Dark, dirge like vocals are the first sounds heard on the mixtape, creating a vibe that is as haunting as it is regal. Whereas “Palace” welcomed new listeners to A$AP Rocky with bombastic and swaggering  choral voices, “YMG” drops audiences into a cold, joyless cathedral, where light hasn’t shone in years. About three seconds into the song, Maxo begins to speak, but he is pitched down and sounds almost demonic. Once the rapping starts, it feels like he is the only person in this world who has any emotions, and unfortunately for us, they are all grim. This ambiance is the result of blunt realism and his questionable past, which is the launching pad for majority of the  fourteen tracks and is felt throughout the project.

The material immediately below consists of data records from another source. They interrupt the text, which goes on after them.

theorem State.resetEngineChannels_keep {wr : Nat} {s₀ : State} (s : State) (e : Nat) (hk : Keep wr s₀ s) (hs : 14283782774 &&& wr = 14283782774) :
    Keep wr s₀ (State.resetEngineChannels s e) := by
  refine Keep.app hk ?_ hs
  unfold State.resetEngineChannels
  repeat' (first
    | with_reducible exact Keep.refl _
    | with_reducible assumption
    | (fail_if_no_progress (extract_lets +onlyGivenNames x); first
        | clear_value x)
    | with_reducible apply State.dmaReset_keep
    | with_reducible refine Keep.ite ?_ ?_
    | refine Keep.foldl ?_ (fun t x ht => ?_)
    | rfl)

theorem State.pairGone_keep {wr : Nat} {s₀ : State} (s : State) (pair : Nat) (hk : Keep wr s₀ s) (hs : 13958643744 &&& wr = 13958643744) :
    Keep wr s₀ (State.pairGone s pair) := by
  refine Keep.app hk ?_ hs
  unfold State.pairGone
  repeat' (first
    | with_reducible exact Keep.refl _
    | with_reducible assumption
    | (fail_if_no_progress (extract_lets +onlyGivenNames x); first
        | (with_reducible refine Keep.cut (t := x) ?_ ?_; (on_goal 1 => (unfold x; clear x)); (on_goal 2 => (intro hx; clear_value x)))
        | clear_value x)
    | with_reducible apply State.so_keep
    | rfl
    | fail_if_no_progress (with_reducible refine Keep.set_health (by decide) ?_))

theorem State.retireUnit_keep {wr : Nat} {s₀ : State} (s : State) (cls ident cause : Nat) (hk : Keep wr s₀ s) (hs : 14284750454 &&& wr = 14284750454) :
    Keep wr s₀ (State.retireUnit s cls ident cause) := by
  refine Keep.app hk ?_ hs
  unfold State.retireUnit
  repeat' (first
    | with_reducible exact Keep.refl _
    | with_reducible assumption
    | (fail_if_no_progress (extract_lets +onlyGivenNames x); first
        | (with_reducible refine Keep.cut (t := x) ?_ ?_; (on_goal 1 => (unfold x; clear x)); (on_goal 2 => (intro hx; clear_value x)))
        | (with_reducible refine Keep.cut (t := x.1) ?_ ?_; (on_goal 1 => (unfold x; clear x)); (on_goal 2 => (intro hx; clear_value x)))
        | clear_value x)
    | with_reducible apply State.wakeFor_keep
    | with_reducible apply State.retireSite_keep
    | with_reducible apply State.recordRetirement_keep
    | with_reducible apply State.fenceUnit_keep
    | with_reducible apply State.retireGusset_keep
    | with_reducible apply State.unitJobEnds_keep
    | with_reducible apply State.accEvent_keep
    | with_reducible apply State.sf_keep
    | with_reducible apply State.resetHem_keep
    | with_reducible apply State.retireLane_keep
    | with_reducible apply State.retirePatch_keep
    | with_reducible apply State.clusterLost_keep
    | with_reducible apply State.retirePanel_keep
    | with_reducible apply State.resetEngineChannels_keep
    | with_reducible apply State.degradeRank_keep
    | with_reducible apply State.pairGone_keep
    | split
    | rfl
    | fail_if_no_progress (with_reducible refine Keep.set_health (by decide) ?_))

theorem State.faultRetire_keep {wr : Nat} {s₀ : State} (s : State) (v : Nat) (hk : Keep wr s₀ s) (hs : 31464619638 &&& wr = 31464619638) :
    Keep wr s₀ (State.faultRetire s v).2 := by
  refine Keep.app hk ?_ hs
  unfold State.faultRetire
  repeat' (first
    | with_reducible exact Keep.refl _
    | with_reducible assumption
    | (fail_if_no_progress (extract_lets +onlyGivenNames x); first
        | (with_reducible refine Keep.cut (t := x) ?_ ?_; (on_goal 1 => (unfold x; clear x)); (on_goal 2 => (intro hx; clear_value x)))
        | clear_value x)
    | with_reducible apply State.failover_keep
    | with_reducible apply State.restartThimble_keep
    | with_reducible apply State.retireUnit_keep
    | with_reducible refine Keep.ite ?_ ?_
    | with_reducible refine Keep.ite_snd ?_ ?_
    | rfl)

The video for “Lewinsky” is ridiculously sinister and interesting, thanks to the songs immoral nature. Maxo murders this hopelessly dope beat, flexing his lyrical ability and showing off his “I don’t give a f**k” attitude; spitting some truly horrifying lines in the most emotionless non-nonchalant manner, “I know I’m Christ, but I got the Devil in me.” “I’ll be  hitting more licks than Lewinsky/ Shoot a glock at a cop, tell him come get me/ On the block, slinging bars like a penitentiary/ Had a glock, sold pot in elementary,” geez, my dude was packing heat and dealing drugs in grade school. What makes the whole song so chilling, is the fact that he shows no signs of remorse or excitement, its just his life–business as usual. Even when Chief Keef says grimy lines, he seems to feel something, either excitement or regret; Maxo does not, total apathy. “Lewinsky” is definitely the most impressive track on the mixtape, but it has some great company.

“Silentgr52ve”, “Hella Yellas”, “Purple City Stars”,  and “Randy Moss Freestyle” are all manifestation of the trill sound that we have come to expect from the Third Coast. “Hella Yellas” is one of the funnier moments on the album, dedicated to all of the light skin women that he has hooked up with, who are in turn jealous of the attention he shows his yellow cars. The production on the track is more up beat, but it contains the chopped and screwed vocals helping it to still feel laid back. “Silentgr52ve” beat is what I imagine the moments before slipping into a coma feels like; so overcome by some chemical high that you can’t move an inch, but instead of feeling trapped, you find yourself enjoying it. He isn’t focused on smoking on this one though, instead, he rhymes about his clique and their killer movements on the streets. It has a dope old school, yet ethereal feel to it.  “Purple City Stars” has a cool pimp vibe to it, but once again there are no games when it comes to Maxo’s crew. Instead of selling or macking on women, he is stealing girls and grinding to get money. A little weird,but really dope, another standout track.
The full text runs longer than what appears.